I love discovering and exploring new areas, which is one reason why I’ve had so much fun interning at Lewis Ginter Botanical Garden this summer!  I recently went on a tour of the Garden with other summer interns and discovered aspects of the Garden that I have never realized before.  When you walk out of the Visitor’s Center I can’t help but stare at the breathtaking and colorful view of the Conservatory.  It was nice to be on the tour because we stopped at the gardens in front of the Conservatory, which was something I have never done before.  Before I always overlooked areas of the Garden, not realizing all the hard work and thought process that went into making them what they are.

As you walk down the main path toward the Conservatory there is a Healing Garden to your right.  The Healing Garden reflects one of the fundamental uses of plants – for medicine and healing.  I learned that this garden is designed as a place for spiritual healing through contemplation, meditation and reflection.  I highlighted a few of the plants below that are used for common conditions and had interesting past uses.  These plants should not replace what has been described by your physician and are often hard to identify, and so I strongly discourage from self-medicating.

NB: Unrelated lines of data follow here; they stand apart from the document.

/-- CLOSING_TIMER_EXPIRY, LIMIT_TIMER_EXPIRY and CLOSE_RECORD end the window alike: both timers stop, what is left of the
settings is discarded, and the node is in RUN with its units started, or in LISTEN_ONLY where CLASH is set (R141, R176,
R178, R181). -/
def Obligations.WindowEndsInRunOrListenOnly : Prop :=
  ∀ (s : State) (c : Instr) (at_ : Nat), s.life = .commissioning → LifeSound s →
    ((∃ e, c = .closingTimerExpiry ∧ s.nc.closing = some e ∧ at_ = max s.now e) ∨
      (∃ e, c = .limitTimerExpiry ∧ s.nc.limit = some e ∧ at_ = max s.now e) ∨
      (∃ p, c = .closeRecord ∧ s.od.inHand = some p ∧ p ≠ [] ∧ byteAt p 0 = 14 ∧ at_ = s.now)) →
    ∃ t, exec c s = .next t ∧ t.now = at_ ∧ t.nc.closing = none ∧ t.nc.limit = none ∧ t.nc.started = true ∧
      t.od.inHand = none ∧ t.od.iq = dropSettings s.od.iq ∧
      (s.pt.clash = false → t.life = .run ∧ t.ts.measurePeriod = some (at_ + 5000)) ∧
      (s.pt.clash = true → t.life = .listenOnly ∧ t.sending = false ∧ t.trvDriven = false) ∧
      t.ht.heaterEnabled = s.ht.params.heaterEnable ∧ t.ht.frostHoldEnabled = s.ht.params.frostHoldEnable ∧
      t.ht.next = some (at_ + 1000) ∧
      t.nc.strap = s.nc.strap ∧ Frame [.clock, .life, .node, .inbound, .heating, .channels, .drives, .scheduler] s t

/-! ### Charge Counter (01) -/

/-- CC_SAMPLE. One sample reads the shunt voltage (in nV) in proportion, 20000 at 50 mV, clamped with SHUNT_RANGE beyond either
end, and the clamped battery voltage, hands its results on, raises BATTERY_DUE where R16 says, and makes the
node's own figures its view where no battery node is heard (R1 to R4, R15, R16, R33). A discharging one takes its charge from Q at
full value, down to 0, where it sets EMPTY_COUNT (R7); the first one without a count estimates it from its voltage, without its own
charge, and is the first of its runs (R5). -/
def Obligations.ChargeCounterSamples : Prop :=
  ∀ (s : State) (shunt vbat : Int) (e : Nat), s.life.active = true → s.isBattery = true → s.cc.next = some e →
    ∃ t, exec (.ccSample shunt vbat) s = .next t ∧ t.now = max s.now e ∧
      t.cc = { s.cc.sample shunt vbat (s.temperature .batteryT) with next := some (max s.now e + 100) } ∧
      t.cc.iS = clampInt (-20000) 20000 (shunt * 20000 / 50000000) ∧ (t.cc.v : Int) = clampInt 0 20000 vbat ∧
      t.cc.tb = s.temperature .batteryT ∧ t.cc.shuntRange = decide (shunt < -50000000 ∨ 50000000 < shunt) ∧
      t.cc.cold = (match s.temperature .batteryT with | none => true | some x => decide (x < 0)) ∧
      t.cc.handed = some ⟨t.cc.soc, t.cc.l, t.cc.flags⟩ ∧
      (t.cc.conflict = false →
        (s.cc.sent = none ∨
          ∃ l f, s.cc.sent = some (l, f) ∧ (l + 16 ≤ t.cc.l ∨ t.cc.l + 16 ≤ l ∨ t.cc.flags ≠ f)) →
        t.ts.pending.batteryDue = true) ∧
      (∀ own, s.ownAddr = some own → s.pt.candidates = [] →
        t.pt = { s.pt with view := some ⟨own, ⟨t.cc.soc, t.cc.l, t.cc.flags⟩⟩ }) ∧
      (∀ (n : Count) (x : Nat), s.cc.count = some n → t.cc.iS = -(x : Int) → 0 < x ∨ s.cc.syncRun < 1199 →
        (x ≤ n.q → t.cc.count = some { n with q := n.q - x } ∧ t.cc.emptyCount = s.cc.emptyCount) ∧
        (n.q < x → t.cc.count = some { n with q := 0 } ∧ t.cc.emptyCount = true)) ∧
      (∀ est : Nat, s.cc.count = none → s.cc.syncRun = 0 → s.cc.params.vEmpty < s.cc.params.vFull →
        (est : Int) = clampInt 0 100
          (((t.cc.v : Int) - s.cc.params.vEmpty) * 100 / (s.cc.params.vFull - s.cc.params.vEmpty : Int)) →
        t.cc.count = some ⟨s.cc.params.cNom * 3600000 * est / 100, 0, s.cc.params.cNom⟩ ∧ t.cc.estimated = true ∧
          t.cc.estimatedSinceReset = true ∧ t.cc.emptyCount = false ∧
          t.cc.syncRun =
            (if s.cc.params.vFull ≤ t.cc.v ∧ 0 ≤ t.cc.iS ∧ t.cc.iS ≤ s.cc.params.iTail then 1 else 0) ∧
          (s.cc.cut = false → s.cc.cutRun = 0 →
            t.cc.cut = false ∧ t.cc.cutRun = if t.cc.v < s.cc.params.vCut then 1 else 0) ∧
          (s.cc.cut = true → s.cc.clearRun = 0 →
            t.cc.cut = true ∧ t.cc.clearRun = if s.cc.params.vCut + 400 ≤ t.cc.v then 1 else 0)) ∧
      Changes [.clock, .charge, .peers] s t

/-- A charging sample adds through the efficiency remainder, up to Q_full; over a run of charging samples below Q_full the
charge is counted at exactly eta percent (R6). -/
def Obligations.ChargingCountsAtEtaPercent : Prop :=
  (∀ (c : ChargeCounter) (n : Count), c.count = some n → 0 < c.iS → n.q ≤ c.params.qFull →
    ∃ m, c.update.count = some m ∧ m.capacity = n.capacity ∧
      (n.q + (c.iS.toNat * c.params.eta + n.f) / 100 ≤ c.params.qFull →
        m.q = n.q + (c.iS.toNat * c.params.eta + n.f) / 100 ∧ m.f = (c.iS.toNat * c.params.eta + n.f) % 100) ∧
      (c.params.qFull < n.q + (c.iS.toNat * c.params.eta + n.f) / 100 → m.q = c.params.qFull ∧ m.f = 0) ∧
      (n.q + 1 ≤ m.q → c.update.emptyCount = false) ∧ (m.q = n.q → c.update.emptyCount = c.emptyCount)) ∧
  (∀ (xs : List Nat) (c : ChargeCounter) (n : Count), c.count = some n → n.f < 100 → (∀ x ∈ xs, 0 < x) →
    100 * n.q + n.f + c.params.eta * xs.sum ≤ 100 * c.params.qFull →
    ∃ m, (xs.foldl (fun (c : ChargeCounter) (x : Nat) => ({ c with iS := x } : ChargeCounter).update) c).count = some m ∧
      100 * m.q + m.f = 100 * n.q + n.f + c.params.eta * xs.sum ∧ m.f < 100)

/-- The usable capacity by the battery temperature, SoC and SoC_used from it, the discharge limit by SoC_used and CUT, its
derate below 0.0 °C or without a temperature, and its range (R9 to R12); the limit never falls as SoC_used rises. -/
def Obligations.LimitFollowsItsTable : Prop :=
  ∀ p : CcParams, p.iEss ≤ p.iMax → p.rLo < p.rHi → ∀ (cut cold : Bool) (used : Nat), ∀ l, l = p.limit cut used →
    (cut = true → l = 0 ∧ p.derate cut cold l = 0) ∧
    (cut = false → p.rHi ≤ used → l = p.iMax) ∧
    (cut = false → used ≤ p.rLo → l = p.iEss) ∧
    (cut = false → p.rLo < used → used < p.rHi →
      l = p.iEss + (p.iMax - p.iEss) * (used - p.rLo) / (p.rHi - p.rLo)) ∧
    (cut = false → cold = true → p.derate cut cold l = max p.iEss (l * 3 / 4)) ∧
    (cold = false → p.derate cut cold l = l) ∧
    (cut = false → p.iEss ≤ p.derate cut cold l ∧ p.derate cut cold l ≤ p.iMax) ∧
    (∀ more, used ≤ more → p.derate cut cold l ≤ p.derate cut cold (p.limit cut more)) ∧
    (∀ (c : ChargeCounter) (n : Count), c.count = some n →
      c.results.l = c.params.derate c.cut c.cold (c.params.limit c.cut c.results.socUsed)) ∧
    (∀ (c : ChargeCounter) (n : Count) (k qEff : Nat), c.count = some n →
      k = (match c.tb with
        | none => 154
        | some x => if 250 ≤ x then 256 else if 100 ≤ x then 243 else if 0 ≤ x then 218 else if -100 ≤ x then 186 else 154) →
      qEff = c.params.cNom * 3600000 * k / 256 →
      c.params.qFull = c.params.cNom * 3600000 ∧ (20 ≤ c.params.cNom → 20 * 3600000 * 154 / 256 ≤ qEff) ∧
      c.results.soc = min 100 (100 * n.q / qEff) ∧
      c.results.socUsed = if c.estimated then c.results.soc - 10 else c.results.soc) ∧
    (∀ (c : ChargeCounter) (shunt vbat : Int) (tb : Option Int),
      (c.take shunt vbat tb).cold = true ↔ (tb = none ∨ ∃ x : Int, tb = some x ∧ x < 0))

/-- CUT is set at the hundredth consecutive sample below V_cut and no earlier, cleared at the six hundredth at or above
V_cut + 400 and no earlier, and one other sample starts the run again (R13). 1200 samples in a row at V_full or above with a
current from 0 to I_tail synchronise at the last of them and not before, whatever CUT and the temperature, and one other sample
starts that run again (R14). -/
def Obligations.CutIsQualifiedByRuns : Prop :=
  (∀ (c : ChargeCounter) (n : Count) (xs : List (Nat × Int)) (run : ChargeCounter), c.count = some n → c.syncRun = 0 →
    (∀ x ∈ xs, c.params.vFull ≤ x.1 ∧ 0 ≤ x.2 ∧ x.2 ≤ c.params.iTail) →
    run = xs.foldl (fun (c : ChargeCounter) x => ({ c with v := x.1, iS := x.2 } : ChargeCounter).advanceSync) c →
    (xs.length < 1200 → run = { c with v := run.v, iS := run.iS, syncRun := xs.length }) ∧
    (xs.length = 1200 →
      run = { c with
        v := run.v, iS := run.iS, syncRun := 0, count := some { n with q := c.params.cNom * 3600000, f := 0 },
        estimated := false, emptyCount := false, estimatedSinceReset := false })) ∧
  (∀ c : ChargeCounter, (c.v < c.params.vFull ∨ c.iS < 0 ∨ c.params.iTail < c.iS) →
    c.advanceSync = { c with syncRun := 0 }) ∧
  ∀ (c : ChargeCounter) (vs : List Nat) (run : ChargeCounter),
    run = vs.foldl (fun (c : ChargeCounter) (v : Nat) => ({ c with v := v } : ChargeCounter).advanceCut) c →
    (c.cut = false → c.cutRun = 0 → (∀ v ∈ vs, v < c.params.vCut) →
      (vs.length < 100 → run.cut = false ∧ run.cutRun = vs.length) ∧ (vs.length = 100 → run.cut = true)) ∧
    (c.cut = true → c.clearRun = 0 → (∀ v ∈ vs, c.params.vCut + 400 ≤ v) →
      (vs.length < 600 → run.cut = true ∧ run.clearRun = vs.length) ∧ (vs.length = 600 → run.cut = false)) ∧
    (∀ v, (c.cut = false → c.params.vCut ≤ v →
        (({ c with v := v } : ChargeCounter).advanceCut).cut = false ∧
          (({ c with v := v } : ChargeCounter).advanceCut).cutRun = 0) ∧
      (c.cut = true → v < c.params.vCut + 400 →
        (({ c with v := v } : ChargeCounter).advanceCut).cut = true ∧
          (({ c with v := v } : ChargeCounter).advanceCut).clearRun = 0))

/-! ### Peer Table (02) -/

/-- STATE_RECEIVED. A known station's entry is refreshed, keeping its cabin temperature unless HELLO or another role makes it
anew; a newcomer takes a free place, or that of the LOST entry silent longest, or is refused and seen as a stranger; the
node drives HEARD (R22 to R26, R157). -/
def Obligations.StateMakesAnEntry : Prop :=
  ∀ (s : State) (src tgt : Addr) (pr : Fin 8) (p : List Byte) (new : Peer), Handles src tgt s → p.length = 12 →
    new = peerOf src s.now p →
    ∃ t, exec (.stateReceived src tgt (sent pr kindState src tgt p)) s = .next t ∧ Heard false s t ∧
      t.pt = { s.pt with entries := t.pt.entries, stranger := t.pt.stranger } ∧
      (∀ old, s.entry src = some old →
        t.pt.entries = s.pt.entries.filter (fun e => e.addr ≠ src) ++
          [{ new with cabin := if new.flags.hello = true ∨ new.role ≠ old.role then none else old.cabin }] ∧
        t.pt.stranger = s.pt.stranger) ∧
      (s.entry src = none → s.pt.entries.length < 16 →
        t.pt.entries = s.pt.entries ++ [new] ∧ t.pt.stranger = s.pt.stranger) ∧
      (s.entry src = none → 16 ≤ s.pt.entries.length → (∃ e ∈ s.pt.entries, e.status = .lost) →
        ∃ gone ∈ s.pt.entries, gone.status = .lost ∧
          (∀ e ∈ s.pt.entries, e.status = .lost → gone.heardAt ≤ e.heardAt) ∧
          t.pt.entries = s.pt.entries.filter (fun e => e.addr ≠ gone.addr) ++ [new] ∧
          t.pt.stranger = s.pt.stranger) ∧
      (s.entry src = none → 16 ≤ s.pt.entries.length → (∀ e ∈ s.pt.entries, e.status ≠ .lost) →
        t.pt.entries = s.pt.entries ∧ t.pt.stranger = some (s.now + 60000)) ∧
      new.status = .present ∧ new.heardAt = s.now ∧ new.cabin = none ∧ new.dormantAging = new.flags.dormant ∧
      Changes [.peers, .link, .interlock, .drives] s t

/-- PEER_STALE, PEER_LOST and STRANGER_SEEN_TIMER_EXPIRY. Silence of 6 s and 20 s, or 90 s and 300 s under dormant aging,
moves an entry on; the stranger-seen timer stops at its end (R24, R27). -/
def Obligations.SilenceAgesAnEntry : Prop :=
  ∀ (s : State) (a : Addr),
    (∀ p, s.entry a = some p → p.status = .present →
      ∃ t, exec (.peerStale a) s = .next t ∧
        t.now = max s.now (p.heardAt + if p.dormantAging then 90000 else 6000) ∧
        t.pt = { s.pt with
          entries := s.pt.entries.map fun e => if e.addr = a then { e with status := .stale } else e } ∧
        Changes [.clock, .peers, .interlock, .drives] s t) ∧
    (∀ p, s.entry a = some p → p.status = .stale →
      ∃ t, exec (.peerLost a) s = .next t ∧
        t.now = max s.now (p.heardAt + if p.dormantAging then 300000 else 20000) ∧
        t.pt = { s.pt with
          entries := s.pt.entries.map fun e => if e.addr = a then { e with status := .lost } else e } ∧
        Changes [.clock, .peers, .interlock, .drives] s t) ∧
    (∀ e, s.pt.stranger = some e →
      ∃ t, exec .strangerSeenTimerExpiry s = .next t ∧ t.now = max s.now e ∧ t.pt = { s.pt with stranger := none } ∧
        Changes [.clock, .peers] s t)

/-- MEASURE_RECEIVED and PEER_CABIN_T_EXPIRY. A CABIN_T reading of a known station is taken, the invalid marker removes
it, and 30 s after it was taken it is absent (R29). -/
def Obligations.MeasureFeedsCabinTemperature : Prop :=
  ∀ s : State,
    (∀ (src tgt : Addr) (pr : Fin 8) (p : List Byte), Handles src tgt s → p.length = 12 →
      ∃ t, exec (.measureReceived src tgt (sent pr kindMeasure src tgt p)) s = .next t ∧ Heard false s t ∧
        t.pt = { s.pt with entries := t.pt.entries } ∧ t.pt.entries.length = s.pt.entries.length ∧
        (∀ (k : Nat) (e f : Peer), s.pt.entries[k]? = some e → t.pt.entries[k]? = some f →
          f = { e with cabin := f.cabin } ∧ (e.addr ≠ src → f = e) ∧
          (e.addr = src →
            (∀ x ∈ readingsOf p, x.1 ≠ 1) → f.cabin = e.cabin) ∧
          (e.addr = src →
            ∀ v, (readingsOf p).filter (fun x => x.1 = 1) = [(1, v)] →
              f.cabin = if v = -32768 then none else some ⟨v, s.now⟩)) ∧
        Changes [.peers, .link] s t) ∧
    (∀ (a : Addr) (p : Peer) (r : CabinReading), s.entry a = some p → p.cabin = some r →
      ∃ t, exec (.peerCabinTExpiry a) s = .next t ∧
        t = { s with
          now := max s.now (r.since + 30000)
          pt := { s.pt with
            entries := s.pt.entries.map fun e => if e.addr = a then { e with cabin := none } else e } })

Thymus vulgaris is used for the respiratory system.  The oil can be used to treat skin and scalp complaints, exhaustion, depression and upper respiratory tract infections.  Like many other herbs, thyme protected medieval people from witchcraft.  It was also claimed that eating thyme increased courage and the smoke of the burning herb was believed to offer a protection from poisonous bites.  Thyme was also an ingredient in a potion that enabled people to see faeries.

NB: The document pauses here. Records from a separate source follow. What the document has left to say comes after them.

/-- 05: with both answers resolved at one instant MA's takes the first place, else the earlier one (R94). -/
theorem test_kept_answers_in_order :
    let kept (at_ : Nat) (d : Drive) : Drive := { d with slot := .kept ⟨20, 9, 0, 9⟩ .started at_ }
    let s (m : Nat) : State := { base with ma := kept m (awning .parked), mb := kept 900 (Drive.blank .step) }
    ((s 900).placeAllKept.ma.slot, ((s 900).placeKept .ma).mb.slot.since) = (.empty, some 900) ∧
      (({ s 950 with ts := { base.ts with fifo := List.replicate 5 ⟨9, 1, 0, 12, .done, .nothing⟩ } } : State)
        ).placeAllKept.ma.slot.since = some 950 := by decide

/-! ### 06, worked sequence: tank levels and volume -/

theorem test_level_percents :
    [95, 14, 19, 21, 163, 156].map (levelPercent 10 180) = [50, 2, 5, 6, 90, 85] := by decide
theorem test_level_flags :
    (freshEmptyOf 2 false, freshEmptyOf 5 true, freshEmptyOf 6 true, greyFullOf 90 false, greyFullOf 85 true) =
      (true, true, false, true, false) := by decide
theorem test_volume_of_pulses :
    let w := WaterFrost.atReset.convertPulses 100000
    ((w.volume, w.remainder), ((w.convertPulses (w.remainder + 300)).remainder),
      (w.convertPulses (w.remainder + 400)).volume) = ((222, 100), 400, 223) := by decide

/-! ### 07, worked sequence: an evening on the thermostat -/

/-- The HEATING node of the sequence, with the cabin at `x`. -/
def cabin (x : Int) : State :=
  let s := roled .heating base
  { s with
    sw := Role.heating.channels
    sfe := { s.sfe with routes := Role.heating.routes, temps := ⟨#[[x], [], [], []], rfl⟩ }
    pt := { s.pt with lIsland := 943 }
    ht := { s.ht with heaterEnabled := true, next := some 1000 } }

theorem test_cold_cabin_fires :
    let t := after .htEvaluation (cabin 173)
    (t.ht.burner, t.ht.lit, t.ht.minimumOn, t.sw[0].state, t.sw[1].state) = (.firing, true, some 301000, .on, .on) := by
  decide
theorem test_minimum_on_ends_in_run_on :
    let s := after .htEvaluation (cabin 173)
    let t := after .minimumOnTimerExpiry { s with ht := { s.ht with normalDemand := false } }
    (t.ht.burner, t.ht.rest, t.sw[0].state, t.sw[1].exempt, t.sw[1].endTimer) =
      (.runOn, some 481000, .off, true, some 421000) := by decide

/-! ### 10, straps and window; 11, MEASURE rotation -/

theorem test_straps_of_the_sequence : strapOf 34600 52100 = .valid 2 .water := by decide
theorem test_odd_band_is_a_fault : strapOf 34600 34600 = .fault := by decide
theorem test_closing_timer_moves :
    let s := inHand [11, 10, 180, 10, 180, 1, 194]
    let t (now : Nat) := (after .waterRecord { s with now := now, nc := { s.nc with closing := some 20000 } }).nc.closing
    (t 4100, t 17000) = (some 20000, some 22000) := by decide
theorem test_channel_14_is_skipped :
    let s := inHand [1, 14, 2, 1, 0, 0, 0, 0, 0, 0, 0, 0]
    (after .channelRecord { s with nc := { s.nc with closing := some 22100 }, now := 21000 }).nc.closing = some 22100 := by
  decide
theorem test_measure_rotation :
    let s := { cabin 173 with sfe := { (cabin 173).sfe with measureList := (cabin 173).measureListNow } }
    (s.sfe.measureList, s.sfe.advance.pointer, s.sfe.advance.advance.pointer, s.sfe.advance.advance.advance.pointer) =
      ([1, 2, 10, 11, 12], 4, 3, 2) := by decide

/-- 12: the polynomial x⁸ + x² + x + 1 on the bytes "123456789" leaves F4, the known check value of this CRC. -/
theorem test_crc_check_value : crc8 [0x31, 0x32, 0x33, 0x34, 0x35, 0x36, 0x37, 0x38, 0x39] = 0xF4 := by decide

Thymus vulgaris found in the Healing Garden

Thymus vulgaris found in the Healing Garden

Calamintha nepta is used for the nervous system.  The leaves are harvested in the summer and dried for later use.  It is used internally for indigestion, nervous tension, depression, insomnia, and painful menses.   In the 2nd Century A.D., the Greek doctor, Galen, often applied the leaves to bruises to make the black and blue marks disappear.  I guess even back then people were concerned with their appearances!  In medieval times, lesser calamint was a commonly used medicinal herb.

Calamintha nepta found in the Healing Garden

Calamintha nepta found in the Healing Garden

Catharanthus roseus improves performance and immune deficiencies.  It has been used as far back as medieval times.  The French call it “sorcerer’s violet” because they used it in charms, love potions and was an emblem of friendship.  Garlands were once fashioned from the flowers to protect the wearer from evil spirits, as the plant was thought to have magical powers.  An extract was discovered in the 1950s that was successful in treating juvenile leukemia, Hodgkin’s disease, and other cancers previously thought to be incurable.

Catharanthus roseus found in the Healing Garden

Catharanthus roseus found in the Healing Garden

I enjoyed reading about these plants and their different uses.  It further strengthened the argument about how gardens benefit your health through plants and the benefits of gardening.

As we walked through the Garden I became more relaxed.  Gardening offers a wide range of benefits such as exercise, stress reduction and social interaction.  Gardening has been shown to be beneficial to your mental health.  When we interact with nature, we use an indirect form of attention that essentially gives our brain a chance to refresh, much like sleep.

One of the benefits of gardening was highlighted in HealthNewsDigest.com where it was claimed

that research in the field of environmental psychology demonstrated that gardening utilizes the non-thinking right side of our brains, the side that is responsible for worrying, intrusive thoughts, and uses mainly the right side of the brain, which is responsible for handling our more creative aspects, including our senses.  In short, gardening will help us stop worrying and start focusing on the “here and now”.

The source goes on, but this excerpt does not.